## Stored items
-- ==== Sys2Proof/Laws/State.lean ====
section
/-! SUPPORT. What the updates of one block leave unchanged: one lemma for each update and each block it does not
touch. -/

namespace Sys2Proof.Machine

@[simp] theorem report_pending (r : Report) (s : State) : (report r s).pending = s.pending := rfl
@[simp] theorem report_powered (r : Report) (s : State) : (report r s).powered = s.powered := rfl
@[simp] theorem report_now (r : Report) (s : State) : (report r s).now = s.now := rfl
@[simp] theorem report_inputs (r : Report) (s : State) : (report r s).inputs = s.inputs := rfl
@[simp] theorem report_attendant (r : Report) (s : State) : (report r s).attendant = s.attendant := rfl
@[simp] theorem report_platter (r : Report) (s : State) : (report r s).platter = s.platter := rfl
@[simp] theorem report_bag (r : Report) (s : State) : (report r s).bag = s.bag := rfl
@[simp] theorem report_scale (r : Report) (s : State) : (report r s).scale = s.scale := rfl
@[simp] theorem report_settledS (r : Report) (s : State) : (report r s).settledS = s.settledS := rfl
@[simp] theorem report_sale (r : Report) (s : State) : (report r s).sale = s.sale := rfl
@[simp] theorem report_monitor (r : Report) (s : State) : (report r s).monitor = s.monitor := rfl
@[simp] theorem report_reader (r : Report) (s : State) : (report r s).reader = s.reader := rfl
@[simp] theorem report_drawer (r : Report) (s : State) : (report r s).drawer = s.drawer := rfl
@[simp] theorem report_tone (r : Report) (s : State) : (report r s).tone = s.tone := rfl
@[simp] theorem report_supply (r : Report) (s : State) : (report r s).supply = s.supply := rfl
@[simp] theorem report_queue (r : Report) (s : State) : (report r s).queue = s.queue := rfl
@[simp] theorem report_engine (r : Report) (s : State) : (report r s).engine = s.engine := rfl
@[simp] theorem report_store (r : Report) (s : State) : (report r s).store = s.store := rfl

@[simp] theorem formReply_pending (kind tag : Byte) (st : Status) (fields : ReplyFields) (s : State) : (formReply kind tag st fields s).pending = s.pending := rfl
@[simp] theorem formReply_powered (kind tag : Byte) (st : Status) (fields : ReplyFields) (s : State) : (formReply kind tag st fields s).powered = s.powered := rfl
@[simp] theorem formReply_now (kind tag : Byte) (st : Status) (fields : ReplyFields) (s : State) : (formReply kind tag st fields s).now = s.now := rfl
@[simp] theorem formReply_inputs (kind tag : Byte) (st : Status) (fields : ReplyFields) (s : State) : (formReply kind tag st fields s).inputs = s.inputs := rfl
@[simp] theorem formReply_attendant (kind tag : Byte) (st : Status) (fields : ReplyFields) (s : State) : (formReply kind tag st fields s).attendant = s.attendant := rfl
@[simp] theorem formReply_platter (kind tag : Byte) (st : Status) (fields : ReplyFields) (s : State) : (formReply kind tag st fields s).platter = s.platter := rfl
@[simp] theorem formReply_bag (kind tag : Byte) (st : Status) (fields : ReplyFields) (s : State) : (formReply kind tag st fields s).bag = s.bag := rfl
@[simp] theorem formReply_scale (kind tag : Byte) (st : Status) (fields : ReplyFields) (s : State) : (formReply kind tag st fields s).scale = s.scale := rfl
@[simp] theorem formReply_settledS (kind tag : Byte) (st : Status) (fields : ReplyFields) (s : State) : (formReply kind tag st fields s).settledS = s.settledS := rfl
@[simp] theorem formReply_sale (kind tag : Byte) (st : Status) (fields : ReplyFields) (s : State) : (formReply kind tag st fields s).sale = s.sale := rfl
@[simp] theorem formReply_monitor (kind tag : Byte) (st : Status) (fields : ReplyFields) (s : State) : (formReply kind tag st fields s).monitor = s.monitor := rfl
@[simp] theorem formReply_reader (kind tag : Byte) (st : Status) (fields : ReplyFields) (s : State) : (formReply kind tag st fields s).reader = s.reader := rfl
@[simp] theorem formReply_drawer (kind tag : Byte) (st : Status) (fields : ReplyFields) (s : State) : (formReply kind tag st fields s).drawer = s.drawer := rfl
@[simp] theorem formReply_tone (kind tag : Byte) (st : Status) (fields : ReplyFields) (s : State) : (formReply kind tag st fields s).tone = s.tone := rfl
@[simp] theorem formReply_supply (kind tag : Byte) (st : Status) (fields : ReplyFields) (s : State) : (formReply kind tag st fields s).supply = s.supply := rfl
@[simp] theorem formReply_queue (kind tag : Byte) (st : Status) (fields : ReplyFields) (s : State) : (formReply kind tag st fields s).queue = s.queue := rfl
@[simp] theorem formReply_engine (kind tag : Byte) (st : Status) (fields : ReplyFields) (s : State) : (formReply kind tag st fields s).engine = s.engine := rfl
@[simp] theorem formReply_store (kind tag : Byte) (st : Status) (fields : ReplyFields) (s : State) : (formReply kind tag st fields s).store = s.store := rfl
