-- ==== Sys2Proof/Tests/Slice0.lean ====
section
/-! SUPPORT. Small tests: the smoke tests of WellFormed, the worked examples of the manual, one step of a command on a
small state, and for every statement a concrete state that meets its hypotheses (`witness_…`). Expected values are the
manual's own or worked by hand from its rules. -/

namespace Sys2Proof.Tests

open Sys2Proof.Machine

set_option Elab.async false

/-! ### Small states -/

/-- The state a command leaves. -/
def after (i : Instr) (s : State) : State :=
  match exec i s with
  | .next t => t
  | .fault _ => s
  | .refused _ => s

/-- The status of the reply a command forms. -/
def statusAfter (i : Instr) (s : State) : Option Status := (after i s).link.reply.map Reply.status

/-- Bytes of a text. -/
def word (t : String) : List Byte := textOf t

/-- A 32-bit field. -/
def wide (v : Int) : Wide := BitVec.ofInt 32 v

/-- The platter record of sections 1.11 and 2.6. -/
def platterRecord : CalRecord :=
  { calZero := some 102400, span := some { counts := 3000000, loadT := 100000 }, profile := some .a, calCount := 1 }

/-- A bag record: 10 counts a tenth. -/
def bagRecord : CalRecord :=
  { calZero := some 1000, span := some { counts := 1000000, loadT := 100000 }, profile := none, calCount := 1 }

/-- Short rings, as in section 1.11. -/
def shortRings : Settings :=
  { Settings.defaults with platterFilterLen := 4, platterStableLen := 4, bagFilterLen := 4, bagStableLen := 4 }

/-- A READY channel held at one value. -/
def steadyChannel (r : CalRecord) (zero value fine : Int) : Channel :=
  { condition := .ready, converterOn := true, settling := 0, filterRing := List.replicate 4 value
    filterSum := 4 * value
    latest := some { filtered := value, fineGross := some fine, saturated := .no, stable := true }
    stabilityRing := List.replicate 4 fine, zeroRef := some zero, powerUpZero := some zero, trackingCount := 0
    record := r }

/-- A part with the platter at 45,774 tenths (section 2.6) and the bag at 400 tenths. -/
def lane : State :=
  { State.reset with
    platter := steadyChannel platterRecord 102400 1475611 45774
    bag := steadyChannel bagRecord 1000 5000 400
    settledS := some 20
    store := { State.reset.store with live := shortRings } }

/-- A record with one SCANNED entry that is not bagged, and one that is PENDING. -/
def record305 : SaleRecord :=
  { number := 305
    basket :=
      [{ number := 1, kind := .scanned, description := word "MILK 1L", amount := 129, voided := false, voids := none
         weighing := none, expected := none, tolerance := none, status := .none }]
    total := 129
    tenders := [] }

/-- The record with its entry PENDING at 20 g. -/
def record305Pending : SaleRecord :=
  { record305 with basket := record305.basket.map fun e => { e with expected := some 20, status := .pending } }

/-- A lane with the sale OPEN. -/
def openLane : State := { lane with sale := { current := .opened record305, closed := none } }

/-- A lane with the sale in TENDER. -/
def tenderLane : State := { lane with sale := { current := .tender record305, closed := none } }

/-- A card of twelve digits. -/
def card : CardData :=
  { numeric := { status := .good, chars := [4, 2], direction := some .forward }
    alpha := { status := .absent, chars := [], direction := none }
    digits := [5, 1, 1, 1, 1, 1, 1, 1, 1, 1, 1, 4]
    source := .numeric }

/-- Its masked account. -/
def mask : MaskedAccount := maskedOf card.digits

/-- A lane in TENDER with the card HELD, and with it ATTACHED to a PENDING tender. -/
def heldLane : State := { tenderLane with reader := { tenderLane.reader with slot := .held card mask 60000 } }

/-- The record with a PENDING card tender of 100. -/
def record305Card : SaleRecord :=
  { record305 with tenders := [{ kind := .card, amount := 100, state := .pending, masked := some mask }] }

/-- A lane with that tender PENDING. -/
def attachedLane : State :=
  { lane with
    sale := { current := .tender record305Card, closed := none }
    reader := { lane.reader with slot := .attached card mask } }

/-- A lane with an attendant. -/
def attended (s : State) : State := { s with attendant := true }

/-- An exception. -/
def unexpected : BagException := { id := 1, kind := .unexpectedItem, entry := none, delta := some 20 }

/-- An add-expectation of 20 g for entry 1. -/
def expectation : Expectation :=
  { entry := 1, direction := .add, weight := 20, tolerance := 15, createdAt := 0, order := 0, timer := some 15000 }

/-- A lane that waits for entry 1 in the bag. -/
def expecting : State :=
  { lane with
    sale := { current := .opened record305Pending, closed := none }
    monitor := { lane.monitor with expectations := [expectation] } }

/-! ### WellFormed refuses an ill-formed term at each of its checks -/

theorem test_wf_text_record : LineArg.wellFormed (.text (List.replicate 256 0x41) 0 0 0 0) = false := by decide +kernel
theorem test_wf_unknown_record : LineArg.wellFormed (.unknown 2) = false := by decide +kernel
theorem test_wf_setting_form : (Instr.set 0 24 (.number 5)).wellFormed = false := by decide +kernel
theorem test_wf_setting_text : (Instr.set 0 23 (.text [])).wellFormed = false := by decide +kernel
theorem test_wf_description : (Request.weighItem (List.replicate 256 0x41) 1 none).fieldsFit = false := by decide +kernel
theorem test_wf_item : (Request.addItem (List.replicate 256 0x41) 1 none none).fieldsFit = false := by decide +kernel
theorem test_wf_line_inside : (Instr.printText 0 [.cut, .unknown 1]).wellFormed = false := by decide +kernel
theorem test_wf_line_count : (Request.printText (List.replicate 256 .cut)).fieldsFit = false := by decide +kernel
theorem test_wf_body_length : (Instr.printText 0 (List.replicate 248 .cut)).wellFormed = false := by decide +kernel
theorem test_wf_sample : (Instr.sampleArrival .bag 8388608).wellFormed = false := by decide +kernel
theorem test_wf_entry_number : (Instr.bagTimerExpiry 121).wellFormed = false := by decide +kernel
theorem test_wf_known_kind : (Instr.unknownRequest 0x2D 0 []).wellFormed = false := by decide +kernel
theorem test_wf_unknown_body : (Instr.unknownRequest 0x2E 0 (List.replicate 249 0)).wellFormed = false := by decide +kernel
theorem test_wf_frame_length : (Instr.receiveFrame (List.replicate 255 0)).wellFormed = false := by decide +kernel
theorem test_wf_accepts :
    (Instr.addCash 0x17 1000).wellFormed = true ∧ (Instr.sampleArrival .bag (-8388608)).wellFormed = true ∧
      (Instr.bagTimerExpiry 120).wellFormed = true ∧ (Instr.unknownRequest 0x2E 0 []).wellFormed = true := by
  decide +kernel

/-! ### The start -/

/-- The reset state is what a start gives from a store that was never written, at nominal levels (log 4). -/
theorem test_reset_is_a_start :
    State.reset = endEvent (startPart .powerOn nominalLevels
      { State.reset with store :=
        { live := Settings.defaults, image := .neverWritten, platterCopy := .neverWritten, bagCopy := .neverWritten
          write := none } }) := rfl

/-- The table spells no command (log 37). -/
theorem test_no_word : decodeTableWord 8 0x10 = none ∧ State.reset.withFetchWord 8 0x10 = State.reset := ⟨rfl, rfl⟩

/-! ### The manual's worked examples -/

/-- Section 1.11: the filtered values and fine grosses of samples 4 to 7. -/
theorem test_filter_example :
    [410200, 410280, 410160, 410250].map (fun s => roundAway s 4) = [102550, 102570, 102540, 102563] ∧
      [102550, 102570, 102540, 102563].map (fun v => fineGrossOf .platter platterRecord (some 102400) v) =
        [some 5, some 6, some 5, some 5] := by
  decide +kernel

/-- Section 1.11: the power-up zero and its re-basing, by the sample 102,650. -/
theorem test_power_up_zero :
    (after (.sampleArrival .platter 102650)
      { lane with platter :=
        { lane.platter with
          condition := .starting, filterRing := [102560, 102520, 102610, 102470], filterSum := 410160
          stabilityRing := [5, 6, 5], latest := none, zeroRef := some 102400, powerUpZero := none } }).platter =
      { lane.platter with
        condition := .ready, filterRing := [102520, 102610, 102470, 102650], filterSum := 410250
        stabilityRing := [0, 1, 0, 0], zeroRef := some 102563, powerUpZero := some 102563
        latest := some { filtered := 102563, fineGross := some 0, saturated := .no, stable := true } } := by
  decide +kernel

/-- Section 1.12: a settled change of 485 g moves S, and 5 g does not reach the monitor. -/
theorem test_bag_gross : bagGross 17450 = 1745 ∧ bagGross 12570 = 1255 ∧ bagGross (-25) = -5 := by decide +kernel

/-- Sections 2.6 and 2.8: displayed gross and legal net under profile A. -/
theorem test_legal_round :
    legalRound .a 45774 = 45780 ∧ legalRound .a 45654 = 45660 ∧ legalRound .a 60005 = 60000 ∧
      legalRound .a 59995 = 60000 ∧ legalRound .a (-15) = -20 ∧ legalRound .a (-10) = -20 ∧
      legalRound .a 60130 = 60150 ∧ legalRound .a 59930 = 59940 ∧ legalRound .a 10 = 20 ∧ legalRound .a (-30) = -40 := by
  decide +kernel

## The task
Restate word for word the entries above, starting at the line with "record305 with basket" and ending at the line with "def openLane : State", inclusive, and no others.

## Written response
  { record305 with basket := record305.basket.map fun e => { e with expected := some 20, status := .pending } }

/-- A lane with the sale OPEN. -/
def openLane : State := { lane with sale := { current := .opened record305, closed := none } }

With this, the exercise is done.